Apesar da enorme resiliência de toda a equipa da Operação Nariz Vermelho, estes últimos dois anos, foram sem dúvida tempos desafiadores. Junto com a emoção estão também os medos, as dúvidas e as incertezas, não só do nosso lado, mas também de todos aqueles que transformam connosco o hospital — os profissionais de saúde.

A fragilidade é real e o nosso trabalho urgente. É imperativo, mais do que nunca, levar a arte do Doutor Palhaço a buscar a cada dia, esse invisível, que não sabemos explicar por palavras, mas que representa a esperança de vida renovada.

Este é também o ano em que celebramos 20 anos de vida, de missão, de história. São 20 anos tão cheios, que só nos resta querer agradecer.

Foi esse mesmo o nosso objetivo nas celebrações desta data tão importante. Criamos uma exposição e um espetáculo que estão em tournée por todos os hospitais onde trabalhamos. Apesar do nosso palco ser o hospital, esta semana temos o privilégio de trazer este espetáculo para o grande público. Vamos mostrar a todas as pessoas que não têm acesso ao nosso trabalho um bocadinho do que somos. Estaremos no Pequeno Auditório do Centro Cultural de Belém, em Lisboa, de 27 a 30 de Outubro.

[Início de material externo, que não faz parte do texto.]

/-- The model's probe (assumption 6) does what it is for, on every state whose memory is in canonical form (kept by every step,
`StepKeepsInvariant`): the next step fetches the word placed, legal or not; the instruction a legal word decodes to runs, and an illegal
word is the fatal `DecodeError`. No byte but the two at `PC` and `PC + 1` changes, and nothing but memory where the next step is a fetch
already. -/
def Obligations.PlacedWordRunsNext : Prop :=
  ∀ (s : State) (nbits w : Nat), s.mem.wf →
    (s.withFetchWord nbits w).readyToFetch = true ∧
    (s.withFetchWord nbits w).fetch = BitVec.ofNat 16 (w % 2 ^ nbits) ∧
    (∀ i, decodeTableWord nbits w = some i →
      ∃ u, exec i ((s.withFetchWord nbits w).fetchState.setPc (s.pc + 2)) = .next u ∧
        step (s.withFetchWord nbits w) = .next (closeStep (s.withFetchWord nbits w).leftAfter u)) ∧
    (decodeTableWord nbits w = none →
      ∃ t, step (s.withFetchWord nbits w) = .next t ∧ t.pc = s.pc + 2 ∧
        t.fault = some ⟨.decodeError, BitVec.ofNat 16 (w % 2 ^ nbits), s.pc⟩) ∧
    (∀ a : Word, effAddr a ≠ effAddr s.pc → effAddr a ≠ effAddr (s.pc + 1) →
      (s.withFetchWord nbits w).memRead a = s.memRead a) ∧
    (s.readyToFetch = true → s.withFetchWord nbits w = { s with mem := (s.withFetchWord nbits w).mem })

/-- R213, R211: fetching an illegal word records `DecodeError` with the word and its address; `PC` is 2 further, the tick is over, and
nothing else of the CORE changes (latch and address recorded: the spec's decision D18). That it ends the tick without a countdown is the
spec's decision D29 (assumptions 11, 17); the step and `left` are the model's form (assumption 4). -/
def Obligations.IllegalWordIsFatal : Prop :=
  ∀ (s : State) (e : Illegal), s.readyToFetch = true → decodeWord s.fetch = .error e →
    ∃ t, step s = .next t ∧ t.fault = some ⟨.decodeError, s.fetch, s.pc⟩ ∧ t.pc = s.pc + 2 ∧ t.left = 0 ∧
      t = { s with fault := t.fault, pc := t.pc, left := t.left, host := t.host, loadable := t.loadable }

/-- R212: a fatal is precise: whatever step sets the latch, it records the word fetched and the address it was fetched from, `PC` is 2
further, and every other element of the CORE is as before the step (the record: the spec's decision D18). That it ends the tick without
a countdown is the spec's decision D29 (assumptions 11, 17); the step and `left` are the model's form (assumption 4). -/
def Obligations.FatalIsPrecise : Prop :=
  ∀ (s t : State) (r : FatalRecord), s.fault = none → step s = .next t → t.fault = some r →
    s.readyToFetch = true ∧ r.word = s.fetch ∧ r.addr = s.pc ∧
    t = { s with fault := some r, pc := s.pc + 2, left := 0, host := t.host, loadable := t.loadable }

/-- R212, R218: the fatal state is terminal: whatever ticks and key events the host sends, nothing changes but its script, and then the
machine stops with the record (spec's decision D19; the stop is the model's form, assumption 4). -/
def Obligations.FatalStateIsTerminal : Prop :=
  ∀ (s : State) (r : FatalRecord), s.left = 0 → s.fault = some r →
    (∀ e ∈ s.host, e = .tick ∨ (∃ k, e = .keyPress k) ∨ ∃ k, e = .keyRelease k) →
    core.run s.host.length s = .next { s with host := [] } ∧
    step { s with host := [] } = .fault (.halted r)

/-- R224: run one instruction a step, a tick of the host ends in the state that `Tick()`, written as one transaction, gives: for every
`IPF`, every program, and a wait or a fatal anywhere in it. That an empty script ticks is the model's form (assumption 4); that a fatal
ends the tick without a countdown is the spec's decision D29 (assumption 17). -/
def Obligations.StepsOfATickAreTheTick : Prop :=
  ∀ (s : State) (rest : List HostEvent), s.left = 0 → s.fault = none →
    (s.host = .tick :: rest ∨ (s.host = [] ∧ rest = [])) →
    ∃ k, 1 ≤ k ∧ k ≤ max 1 s.params.ipf ∧ core.run k s = tick { s with host := rest, loadable := false }

/-- R225 a, f: a tick that finds the CORE awaiting a key does nothing; with `IPF = 0` it only counts the timers down. The structure of a
tick is the spec's decision D29 (assumption 17); the script, its empty case and `loadable` are the model's form (assumptions 4, 5). -/
def Obligations.TickWithoutSteps : Prop :=
  ∀ s : State, s.left = 0 → s.tickNext = true → s.fault = none →
    (s.paused = true → step s = .next { s with host := s.host.tail, loadable := false }) ∧
    (s.paused = false → s.params.ipf = 0 →
      ∃ t, step s = .next t ∧ t.dt.toNat = s.dt.toNat - 1 ∧ t.st.toNat = s.st.toNat - 1 ∧
        t = { s with dt := t.dt, st := t.st, host := s.host.tail, loadable := false })

/-- R225 b, R194: `LD Vx, K` ends its tick at once: the CORE waits, `PC` is past the instruction, the rest of the quantum is skipped and
the timers are not decremented. The step and `left` are the model's form (assumption 4). -/
def Obligations.AwaitKeyEndsTheTick : Prop :=
  ∀ (s : State) (x : RegIx), s.readyToFetch = true → decodeWord s.fetch = .ok (.ldVxK x) →
    ∃ t, step s = .next t ∧ t.paused = true ∧ t.waitReg = some x ∧ t.pc = s.pc + 2 ∧ t.left = 0 ∧ t.dt = s.dt ∧ t.st = s.st ∧
      SameRegsBut [] s t ∧ SameMemory s t

/-- R220, R223: transactions land between ticks and only there. Between ticks the step is the script's next transaction, whole, whatever
it is and whatever the CORE is doing, and it alone is taken off the script; inside a tick the step leaves the script alone and is the same
whatever stands in it. The script, and that an empty one ticks, are the model's form (assumption 4). -/
def Obligations.NoTransactionInsideATick : Prop :=
  (∀ (s : State) (e : HostEvent) (rest : List HostEvent), s.left = 0 → s.host = e :: rest →
    step s = transact e { s with host := rest }) ∧
  (∀ s : State, s.left = 0 → s.host = [] → s.fault = none → step s = transact .tick s) ∧
  (∀ s t : State, 0 < s.left → step s = .next t →
    t.host = s.host ∧ ∀ h : List HostEvent, step { s with host := h } = .next { t with host := h })

/-! ## Host transactions -/

/-- R221, R230: a key press sets its key and, in the same transaction, completes a pending wait; an index above 15 is dropped whole; in the
fatal state nothing happens (spec's decisions D19, D23, D24). -/
def Obligations.KeyPressCompletesTheWait : Prop :=
  (∀ (s : State) (k : Fin 16), s.fault = none →
    ∃ t, transact (.keyPress k.val) s = .next t ∧ t.keys[k] = true ∧ (∀ j : Fin 16, j ≠ k → t.keys[j] = s.keys[j]) ∧
      (∀ r, s.waitReg = some r → (t.reg r).toNat = k.val ∧ t.paused = false ∧ t.waitReg = none ∧ SameRegsBut [r] s t) ∧
      (s.waitReg = none → t.paused = s.paused ∧ t.waitReg = none ∧ SameRegsBut [] s t) ∧
      SameMemory s t ∧ t = { s with keys := t.keys, v := t.v, paused := t.paused, waitReg := t.waitReg }) ∧
  (∀ (s : State) (k : Nat), s.fault ≠ none ∨ 16 ≤ k → transact (.keyPress k) s = .next s)

/-- R222, R230: a key release clears its key and never completes a wait; an index above 15 is dropped whole; in the fatal state nothing
happens (spec's decisions D19, D23; assumptions 11, 16). -/
def Obligations.KeyReleaseClearsTheKey : Prop :=
  (∀ (s : State) (k : Fin 16), s.fault = none →
    ∃ t, transact (.keyRelease k.val) s = .next t ∧ t.keys[k] = false ∧ (∀ j : Fin 16, j ≠ k → t.keys[j] = s.keys[j]) ∧
      SameRegsBut [] s t ∧ SameMemory s t ∧ t = { s with keys := t.keys }) ∧
  (∀ (s : State) (k : Nat), s.fault ≠ none ∨ 16 ≤ k → transact (.keyRelease k) s = .next s)

/-- R250, R29: what `Reset` leaves of the CORE, from any state: the font below 0x050 and zero above, `PC` 0x200, every other of the twelve
elements zero, empty or none. The values but the font's place and the keys' are the spec's decisions D5 to D8 (assumption 1), the font
bytes D3 (assumption 8). Of the model's own fields, the arguments, the rest of the script and the draw counter are kept (assumption 18), no
step of a tick is left (assumption 4), and `Load` is allowed again (assumption 5). -/
def Obligations.ResetState : Prop :=
  Config.font.length = 80 ∧ ∀ s : State, ∃ t, transact .reset s = .next t ∧
    (∀ a : Word, t.memRead a = if h : effAddr a < Config.font.length then Config.font[effAddr a] else 0) ∧
    (∀ x, t.reg x = 0) ∧ t.i = 0 ∧ t.pc = 0x200 ∧ t.stack = [] ∧ t.dt = 0 ∧ t.st = 0 ∧ t.paused = false ∧ t.waitReg = none ∧
    (∀ cx cy, t.fb.isLit cx cy = false) ∧ (∀ k : Fin 16, t.keys[k] = false) ∧ t.fault = none ∧
    t.params = s.params ∧ t.host = s.host ∧ t.draws = s.draws ∧ t.left = 0 ∧ t.loadable = true ∧
    t = { State.reset with params := s.params, host := s.host, draws := s.draws }

/-- R252, R49: a program image of at most 3584 bytes, loaded after reset, stands byte for byte from 0x200 on, every other byte and the
rest of the CORE are as before; a longer one is refused; so is a second load (spec's decision D31). The refusals and the field that
remembers the load are the model's form (assumption 5). -/
def Obligations.LoadPlacesTheImage : Prop :=
  ∀ (s : State) (image : List Byte), s.mem.wf →
    (s.loadable = true → image.length ≤ 3584 →
      ∃ t, transact (.load image) s = .next t ∧
        (∀ (k : Nat) (h : k < image.length), t.memRead (BitVec.ofNat 16 (0x200 + k)) = image[k]) ∧
        (∀ a : Word, effAddr a < 0x200 ∨ 0x200 + image.length ≤ effAddr a → t.memRead a = s.memRead a) ∧
        SameRegsBut [] s t ∧ t = { s with mem := t.mem, loadable := false }) ∧
    (s.loadable = true → 3584 < image.length → transact (.load image) s = .refused (.loadOverflow image.length)) ∧
    (s.loadable = false → transact (.load image) s = .refused .loadOutOfOrder)

/-! ## Invariants and the end of a run -/

/-- The invariant holds right after reset, whatever the model arguments and the host's script are. It rests on the reset values (the
spec's decisions D5 to D8, assumption 1) and on those of the model's own fields (assumptions 4, 5). -/
def Obligations.ResetSatisfiesInvariant : Prop :=
  State.reset.Inv ∧ ∀ (p : Config.Params) (h : List HostEvent) (d : Nat), ({ State.reset with params := p, host := h, draws := d }).Inv

/-- Every step keeps the invariant, from every state that has it: memory stays canonical, `PAUSED` and `WAITREG` stay paired (R30), the
stack stays within a finite depth (R16), the latch tells the truth about what was executed (R211, R212), the CORE is running inside a
tick (R224), and `Load` comes before anything has run (R252). The finite depth is the spec's decision D17, the latch D18, the single
`Load` D31 (assumptions 5, 11, 12); being inside a tick between steps is the model's form (assumption 4). -/
def Obligations.StepKeepsInvariant : Prop :=
  ∀ s t : State, s.Inv → step s = .next t → t.Inv

/-- R266: a finished program stays finished: only `PC` is rewritten, with the same value, and the timers change. That this is a finished
program, and the sentence of R266 stated here, are the spec's decision D30 (assumption 19); `readyToFetch` and the step are the model's
form (assumption 4). -/
def Obligations.FinishedProgramStaysFinished : Prop :=
  ∀ s : State, s.Finished → s.readyToFetch = true →
    ∃ t, step s = .next t ∧ t.Finished ∧
      t = { s with dt := t.dt, st := t.st, left := t.left, host := t.host, loadable := t.loadable }
end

Fazer rir é muito sério. E na Operação Nariz Vermelho levamos o nosso trabalho muito a sério. Para nós, podermos partilhar, contar e mostrar a todos o que fazemos é fundamental. Só assim conseguimos renovar os laços, a força e a confiança que precisamos para fazer o nosso trabalho, sempre para a criança e sempre em busca do invisível.